Just not the one that the dems are pointing fingers at this week. J. Christian Adams identifies the Senator who really did commit treason.

Yes, a United States senator really did collude with the Russians to influence the outcome of a presidential election. His name was Ted Kennedy.

While Sen. Al Franken (D-Ringling Bros.) and other Democrats have the vapors over a truthful, complete, and correct answer Attorney General Jeff Sessions gave in his confirmation hearing, it’s worth remembering the reprehensible behavior of Senator Ted Kennedy in 1984.

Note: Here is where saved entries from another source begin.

/-- Settles O31: the bitwise operations on the whole words, narrowed. -/
theorem bitwiseResults : Obligations.BitwiseResults := by
  unfold Obligations.BitwiseResults
  intro s rd rs1 rs2 p q
  simp only [← creg_eq_reg8]
  exact ⟨fun imm => writes_seq rfl (canon_opXor _ _ _), fun imm => writes_seq rfl (canon_opOr _ _ _),
    fun imm => writes_seq rfl (canon_opAnd _ _ _), writes_seq rfl (canon_opXor _ _ _), writes_seq rfl (canon_opOr _ _ _),
    writes_seq rfl (canon_opAnd _ _ _), fun imm => writes_seq rfl (canon_opAnd _ _ _), writes_seq rfl (canon_opXor _ _ _),
    writes_seq rfl (canon_opOr _ _ _), writes_seq rfl (canon_opAnd _ _ _)⟩

/-- Settles O32: the signed and the unsigned comparison. -/
theorem setLessThanResults : Obligations.SetLessThanResults := by
  unfold Obligations.SetLessThanResults
  intro s rd rs1 rs2
  refine ⟨fun imm => writes_seq rfl ?_, fun imm => writes_seq rfl ?_, writes_seq rfl (canon_opCond_lt _ _ _),
    writes_seq rfl (canon_opCond_ltu _ _ _)⟩
  · rw [canon_opCond_lt, sval_simm _ (by decide)]
    rfl
  · rw [canon_opCond_ltu, ← uval_simm _ (show 12 ≤ 32 by decide)]
    simp only [Nat.cast_lt]
    rfl

/-- Settles O33: shifts by an immediate and by a register modulo the width. -/
theorem shiftResults : Obligations.ShiftResults := by
  unfold Obligations.ShiftResults
  intro s rd rs1 rs2 p
  simp only [← creg_eq_reg8]
  have sll {n : Nat} (h : n ≤ 32) (r : BitVec 5) (k : BitVec n) :
      canon s.cpu.xlen (aluAt s.cpu.xlen opSlli (readX s.cpu r) (uimm k)) = reg s.cpu.xlen (U s r * 2 ^ k.toNat) := by
    rw [canon_opSlli, uval_uimm _ h]
    rfl
  have srl {n : Nat} (h : n ≤ 32) (r : BitVec 5) (k : BitVec n) :
      canon s.cpu.xlen (aluAt s.cpu.xlen opSrli (readX s.cpu r) (uimm k)) = reg s.cpu.xlen (U s r / 2 ^ k.toNat) := by
    rw [canon_opSrli, uval_uimm _ h]
    rfl
  have sra {n : Nat} (h : n ≤ 32) (r : BitVec 5) (k : BitVec n) :
      canon s.cpu.xlen (aluAt s.cpu.xlen opSrai (readX s.cpu r) (uimm k)) = reg s.cpu.xlen (S s r / 2 ^ k.toNat) := by
    rw [canon_opSrai, uval_uimm _ h]
    rfl
  have h5 : 5 ≤ 32 := by decide
  have h6 : 6 ≤ 32 := by decide
  exact ⟨fun n => writes_seq rfl (sll h5 rs1 n), fun n => writes_seq rfl (sll h6 rs1 n), fun n => writes_seq rfl (srl h5 rs1 n),
    fun n => writes_seq rfl (srl h6 rs1 n), fun n => writes_seq rfl (sra h5 rs1 n), fun n => writes_seq rfl (sra h6 rs1 n),
    writes_seq rfl (canon_opSll _ _ _), writes_seq rfl (canon_opSrl _ _ _), writes_seq rfl (canon_opSra _ _ _),
    fun n => writes_seq rfl (sll h5 rd n), fun n => writes_seq rfl (sll h6 rd n), fun n => writes_seq rfl (srl h5 _ n),
    fun n => writes_seq rfl (srl h6 _ n), fun n => writes_seq rfl (sra h5 _ n), fun n => writes_seq rfl (sra h6 _ n)⟩

/-- Settles O34: the same operations on the low 32 bits. -/
theorem wordOperationResults : Obligations.WordOperationResults := by
  unfold Obligations.WordOperationResults
  intro s rd rs1 rs2 p q
  simp only [S32, U32, ← creg_eq_reg8]
  refine ⟨fun imm => writes_seq rfl ?_, fun n => writes_seq rfl ?_, fun n => writes_seq rfl ?_, fun n => writes_seq rfl ?_,
    writes_seq rfl (canon_wordAdd _ _ _), writes_seq rfl (canon_wordSub _ _ _), writes_seq rfl (canon_wordSll _ _ _),
    writes_seq rfl (canon_wordSrl _ _ _), writes_seq rfl (canon_wordSra _ _ _), fun imm => writes_seq rfl ?_,
    writes_seq rfl (canon_wordSub _ _ _), writes_seq rfl (canon_wordAdd _ _ _)⟩
  case refine_1 => rw [canon_wordAdd, sval_simm _ (by decide)]
  case refine_2 => rw [canon_wordSlli, uval_uimm _ (by decide)]
  case refine_3 => rw [canon_wordSrli, uval_uimm _ (by decide)]
  case refine_4 => rw [canon_wordSrai, uval_uimm _ (by decide)]
  case refine_5 => rw [canon_wordAdd, sval_simm _ (by decide)]

/-! ## Multiplication and division -/

/-- Settles O35: the halves of the exact product. -/
theorem multiplyResults : Obligations.MultiplyResults := by
  unfold Obligations.MultiplyResults
  intro s rd rs1 rs2
  exact ⟨writes_seq rfl (canon_opMul _ _ _), writes_seq rfl (canon_opMulh _ _ _), writes_seq rfl (canon_opMulhsu _ _ _),
    writes_seq rfl (canon_opMulhu _ _ _), writes_seq rfl (canon_wordMul _ _ _)⟩

/-- The word divisions: the free value, or the quotient or remainder as an integer. -/
theorem canon_divisionOr (x : Xlen) (free : BitVec 32 → BitVec 32) (f : BitVec 32 → BitVec 32 → BitVec 32) (a b : BitVec 32) (i : Int)
    (h : f a b = BitVec.ofInt 32 i) :
    canon x ((divisionOr free f a b).signExtend 64) = word x (if b = 0 then (free a).toInt else i) := by
  unfold divisionOr
  split
  · exact canon_signExtend32 x _
  · rw [canon_signExtend32, h, word_toInt_ofInt]

/-- Settles O36: the quotients and remainders, with the zero divisor apart. -/
theorem divideResults : Obligations.DivideResults := by
  unfold Obligations.DivideResults
  intro s rd rs1 rs2
  have hs (v : Word) : sval .w32 v = 0 ↔ v.setWidth 32 = 0#32 := toInt_eq_zero_iff _
  have hu (v : Word) : uval .w32 v = 0 ↔ v.setWidth 32 = 0#32 := toNat_eq_zero_iff _
  simp only [S32, U32, hs, hu]
  exact ⟨writes_seq rfl (canon_opDiv _ _ _), writes_seq rfl (canon_opDivu _ _ _), writes_seq rfl (canon_opRem _ _ _),
    writes_seq rfl (canon_opRemu _ _ _), writes_seq rfl (canon_divisionOr _ _ _ _ _ _ (sdiv_eq_ofInt _ _)),
    writes_seq rfl (canon_divisionOr _ _ _ _ _ _ (udiv_eq_ofInt _ _)), writes_seq rfl (canon_divisionOr _ _ _ _ _ _ (srem_eq_ofInt _ _)),
    writes_seq rfl (canon_divisionOr _ _ _ _ _ _ (umod_eq_ofInt _ _))⟩

end Sys2Proof.Machine
end

section
/-! PROOFS. Loads and stores: the bytes they move, what they leave unchanged, and the traps of an access (46_ and 48_,
"Conventional meaning of the handler"; 60_exceptions.md R203; logs 8, 9, 10, 26). -/

namespace Sys2Proof.Machine

open Sys2Proof.Claims

/-! ## The addresses of an access -/

theorem toNat_wrapAddr (x : Xlen) (a : Word) : (wrapAddr x a).toNat = a.toNat % 2 ^ bits x := by
  rw [wrapAddr_eq, low, BitVec.toNat_setWidth_of_le (bits_le x), BitVec.toNat_setWidth]

theorem toNat_nth (x : Xlen) (a : Word) (i : Nat) : (nth x a i).toNat = (a.toNat + i) % 2 ^ bits x := by
  rw [nth, BitVec.toNat_ofNat, Nat.mod_mod_of_dvd']
  exact Nat.pow_dvd_pow 2 (bits_le x)

/-- An effective address is the first address of its own access: it is already narrowed to the width. -/
theorem nth_effAddr (c : Cpu) (base : BitVec 5) (off : Word) : nth c.xlen (effAddr c base off) 0 = effAddr c base off := by
  apply BitVec.eq_of_toNat_eq
  rw [toNat_nth, effAddr, toNat_wrapAddr, Nat.add_zero, Nat.mod_mod]

theorem nextAddr_nth (x : Xlen) (a : Word) (i : Nat) : nextAddr x (nth x a i) = nth x a (i + 1) := by
  apply BitVec.eq_of_toNat_eq
  rw [nextAddr, toNat_wrapAddr, BitVec.toNat_add, toNat_nth, toNat_nth,
    Nat.mod_mod_of_dvd _ (Nat.pow_dvd_pow 2 (bits_le x))]
  exact Nat.mod_add_mod ..

theorem accessAddr_nth (x : Xlen) (a : Word) (j i : Nat) : accessAddr x (nth x a j) i = nth x a (j + i) := by
  induction i generalizing j with
  | zero => rfl
  | succ i ih => rw [accessAddr, nextAddr_nth, ih, Nat.succ_add_eq_add_succ]

/-- The bytes of one access have distinct addresses. -/
theorem nth_ne_nth (x : Xlen) (a : Word) {i j : Nat} (hij : i < j) (hj : j ≤ 8) : nth x a i ≠ nth x a j := by
  intro h
  have h := congrArg BitVec.toNat h
  rw [toNat_nth, toNat_nth] at h
  cases x <;> simp only [bits] at h <;> omega

/-! ## Why an access raises -/

section
variable {s : State} {a : Word} {n : Nat}

theorem misalignedAt_eq_false (h : s.cpu.align = .raises → a.toNat % n = 0) : misalignedAt s.cpu n a = false := by
  cases hp : s.cpu.align
  · simp [misalignedAt, h hp]
  · exact misalignedAt_completes s.cpu n a hp

variable (ha : nth s.cpu.xlen a 0 = a)
include ha

theorem accessAddr_eq_nth (i : Nat) : accessAddr s.cpu.xlen a i = nth s.cpu.xlen a i := by
  have h := accessAddr_nth s.cpu.xlen a 0 i
  rwa [ha, Nat.zero_add] at h

theorem dataTrap_of_accessible (h : Accessible s a n) : dataTrap s.cpu n a = none := by
  obtain ⟨hm, halign⟩ := h
  have hf : dataFault s.cpu n a = none :=
    (dataFault_none_iff s.cpu n a).mpr fun i hi => by rw [accessAddr_eq_nth ha]; exact hm i hi
  simp [dataTrap, misalignedAt_eq_false halign, hf]

end

/-- The tag that an access reports is that of its first unmapped page. -/
theorem dataFault_of_first (c : Cpu) {k : FetchTag} {n j : Nat} {a : Word} (hj : j < n)
    (hk : tagOf c.unmapped (pageOf (accessAddr c.xlen a j)) = some k)
    (hfirst : ∀ i < j, tagOf c.unmapped (pageOf (accessAddr c.xlen a i)) = none) : dataFault c n a = some k := by
  induction n generalizing j a with
  | zero => omega
  | succ n ih =>
    cases j with
    | zero => simp only [accessAddr] at hk; simp only [dataFault, hk]
    | succ j =>
      have h0 := hfirst 0 (Nat.succ_pos j)
      simp only [accessAddr] at h0
      simp only [dataFault, h0]
      exact ih (Nat.lt_of_succ_lt_succ hj) hk fun i hi => hfirst (i + 1) (Nat.succ_lt_succ hi)

theorem dataTrap_of_faults {s : State} {a : Word} {n : Nat} {k : DataTrap} (ha : nth s.cpu.xlen a 0 = a)
    (h : Faults s a n k) : dataTrap s.cpu n a = some k := by
  cases k with
  | misaligned =>
    obtain ⟨hp, hne⟩ := h
    simp [dataTrap, misalignedAt, hp, hne]
  | unmapped k =>
    obtain ⟨halign, j, hj, hk, hfirst⟩ := h
    simp only [← accessAddr_eq_nth ha] at hk hfirst
    simp [dataTrap, misalignedAt_eq_false halign, dataFault_of_first s.cpu hj hk hfirst]

/-! ## The bytes that a load gathers -/

/-- One byte more: it is the least significant one, the others move up. -/
theorem toNat_loadBytes_succ (c : Cpu) {n : Nat} (a : Word) (hn : n < 8)
    (hlt : (loadBytes c n (nextAddr c.xlen a)).toNat < 256 ^ n) :
    (loadBytes c (n + 1) a).toNat = (byteAt c a).toNat + 256 * (loadBytes c n (nextAddr c.xlen a)).toNat := by
  have hbyte := (byteAt c a).isLt
  have hpow : 256 ^ n ≤ 256 ^ 7 := Nat.pow_le_pow_right (by decide) (by omega)
  rw [loadBytes, BitVec.toNat_or, BitVec.toNat_setWidth_of_le (by decide), BitVec.toNat_shiftLeft, Nat.or_comm,
    Nat.mod_eq_of_lt (by rw [Nat.shiftLeft_eq]; omega), ← Nat.shiftLeft_add_eq_or_of_lt (by omega), Nat.shiftLeft_eq]
  omega

theorem toNat_loadBytes_lt (c : Cpu) {n : Nat} (a : Word) (hn : n ≤ 8) : (loadBytes c n a).toNat < 256 ^ n := by
  induction n generalizing a with
  | zero => simp [loadBytes]
  | succ n ih =>
    have h := ih (nextAddr c.xlen a) (by omega)
    have hbyte := (byteAt c a).isLt
    rw [toNat_loadBytes_succ c a hn h, pow_succ]
    omega

/-- The bytes from the `j`-th address on are the upper part of the little-endian value. -/
theorem leNat_add (s : State) (a : Word) {j n : Nat} (hn : n ≤ 8) :
    leNat s a (j + n) = leNat s a j + 256 ^ j * (loadBytes s.cpu n (nth s.cpu.xlen a j)).toNat := by
  induction n generalizing j with
  | zero => simp [loadBytes]
  | succ n ih =>
    rw [toNat_loadBytes_succ s.cpu _ hn (toNat_loadBytes_lt s.cpu _ (by omega)), nextAddr_nth, Nat.add_comm n 1,
      ← Nat.add_assoc, ih (by omega), leNat]
    ring

theorem toNat_loadBytes {s : State} {a : Word} {n : Nat} (ha : nth s.cpu.xlen a 0 = a) (hn : n ≤ 8) :
    (loadBytes s.cpu n a).toNat = leNat s a n := by
  have h := leNat_add s a (j := 0) hn
  rw [ha, Nat.zero_add] at h
  simpa [leNat] using h.symm

theorem two_pow_eight_mul (n : Nat) : 2 ^ (8 * n) = 256 ^ n := Nat.pow_mul ..

theorem canon_loadSigned {s : State} {a : Word} {n : Nat} (ha : nth s.cpu.xlen a 0 = a) (hn : n ≤ 8) :
    canon s.cpu.xlen (loadSigned (8 * n) (loadBytes s.cpu n a)) = reg s.cpu.xlen (leInt s a n) := by
  rw [canon_eq_reg, loadSigned, BitVec.toInt_signExtend_of_le (by omega), BitVec.toInt_eq_toNat_bmod, BitVec.toNat_setWidth,
    toNat_loadBytes ha hn, two_pow_eight_mul, leInt, Int.natCast_emod, Int.emod_bmod]

theorem canon_loadUnsigned {s : State} {a : Word} {n : Nat} (ha : nth s.cpu.xlen a 0 = a) (hn : n ≤ 4) :
    canon s.cpu.xlen (loadUnsigned (8 * n) (loadBytes s.cpu n a)) = reg s.cpu.xlen (leNat s a n) := by
  have hlt := toNat_loadBytes_lt s.cpu a (show n ≤ 8 by omega)
  have hpow : 256 ^ n ≤ 256 ^ 4 := Nat.pow_le_pow_right (by decide) hn
  have hval : (loadUnsigned (8 * n) (loadBytes s.cpu n a)).toNat = leNat s a n := by
    rw [loadUnsigned, BitVec.toNat_setWidth_of_le (by omega), BitVec.toNat_setWidth, two_pow_eight_mul, Nat.mod_eq_of_lt hlt,
      toNat_loadBytes ha (by omega)]
  rw [toNat_loadBytes ha (by omega)] at hlt
  rw [canon_eq_reg, BitVec.toInt_eq_toNat_of_lt (by omega), hval]

/-! ## The bytes that a store leaves -/

theorem toNat_ushiftRight_eight (v : Word) (i : Nat) : (v >>> 8).toNat / 256 ^ i = v.toNat / 256 ^ (i + 1) := by
  rw [BitVec.toNat_ushiftRight, Nat.shiftRight_eq_div_pow, Nat.div_div_eq_div_mul, pow_succ' 256 i]

theorem byteAt_storeBytes (x : Xlen) (a : Word) {n i j : Nat} (v : Word) (c : Cpu) (hm : Memory.wf c.mem = true)
    (hi : i < n) (hj : j + n ≤ 8) :
    byteAt (storeBytes x n (nth x a j) v c) (nth x a (j + i)) = BitVec.ofNat 8 (v.toNat / 256 ^ i) := by
  induction n generalizing i j v c with
  | zero => omega
  | succ n ih =>
    have hm' := Memory.wf_putByte c (nth x a j) (v.setWidth 8) hm
    rw [storeBytes, nextAddr_nth]
    cases i with
    | zero =>
      rw [byteAt_storeBytes_other x n _ _ _ _ hm' fun i hi => ?_, byteAt_putByte c _ _ _ hm, Nat.add_zero, if_pos rfl]
      · apply BitVec.eq_of_toNat_eq
        simp
      · rw [accessAddr_nth]
        exact nth_ne_nth x a (by omega) (by omega)
    | succ i =>
      have h := ih (i := i) (j := j + 1) (v >>> 8) _ hm' (by omega) (by omega)
      rwa [show j + 1 + i = j + (i + 1) by omega, toNat_ushiftRight_eight] at h

/-! ## The meanings -/

/-- A meaning whose handler raises on an untouched CPU state: what the statements call `Traps`. -/
theorem traps_of_raise {i : Instr} {s : State} {c : PcClass} {n : Nat} {k : TrapKind} {v : Word}
    (h : exec i s = .next (conclude deliver c n s (.raise k v s.cpu))) : Traps i s k v := by
  rw [conclude_raise] at h
  exact ⟨_, h, rfl, rfl, rfl, deliver_xlen .., deliver_unmapped .., deliver_align .., rfl, rfl, rfl, rfl, rfl, rfl, rfl⟩

section
variable {s : State} {i : Instr} {a : Word} {n w : Nat} (ha : nth s.cpu.xlen a 0 = a)
include ha

theorem writes_load {rd : BitVec 5} {extend : Word → Word} {v : Word}
    (h : exec i s = .next (conclude deliver .seq w s (loadAnswer s.cpu rd a n extend))) (hacc : Accessible s a n)
    (hv : canon s.cpu.xlen (extend (loadBytes s.cpu n a)) = v) : Writes i s rd v (after s w) := by
  simp only [loadAnswer, dataTrap_of_accessible ha hacc] at h
  exact writes_seq h hv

This reprehensible behavior didn’t involve launching an Oldsmobile Delmont 88 into a tidal channel while drunk. This reprehensible behavior was collusion with America’s most deadly enemy in an effort to defeat Ronald Reagan’s reelection.

You won’t hear much about that from CNN and the clown from Minnesota.

To recap, from Forbes:

    Picking his way through the Soviet archives that Boris Yeltsin had just thrown open, in 1991 Tim Sebastian, a reporter for the London Times, came across an arresting memorandum. Composed in 1983 by Victor Chebrikov, the top man at the KGB, the memorandum was addressed to Yuri Andropov, the top man in the entire USSR. The subject: Sen. Edward Kennedy.

Kennedy’s message was simple. He proposed an unabashed quid pro quo. Kennedy would lend Andropov a hand in dealing with President Reagan. In return, the Soviet leader would lend the Democratic Party a hand in challenging Reagan in the 1984 presidential election. “The only real potential threats to Reagan are problems of war and peace and Soviet-American relations,” the memorandum stated. “These issues, according to the senator, will without a doubt become the most important of the election campaign.”

Kennedy made Andropov a couple of specific offers.

Among the promises Kennedy made the Soviets was he that would ensure that the television networks gave the Soviet leader primetime slots to speak directly to the American people, thus undermining Reagan’s framing of the sinister nature of the USSR. Event then, the Democrats had the power to collude with the legacy media. Kennedy also promised to help Andropov penetrate the American message with his Soviet agitprop.

That’s right, folks. Even 30 years ago, Democrat senators were colluding with America’s enemies to bring down Republicans.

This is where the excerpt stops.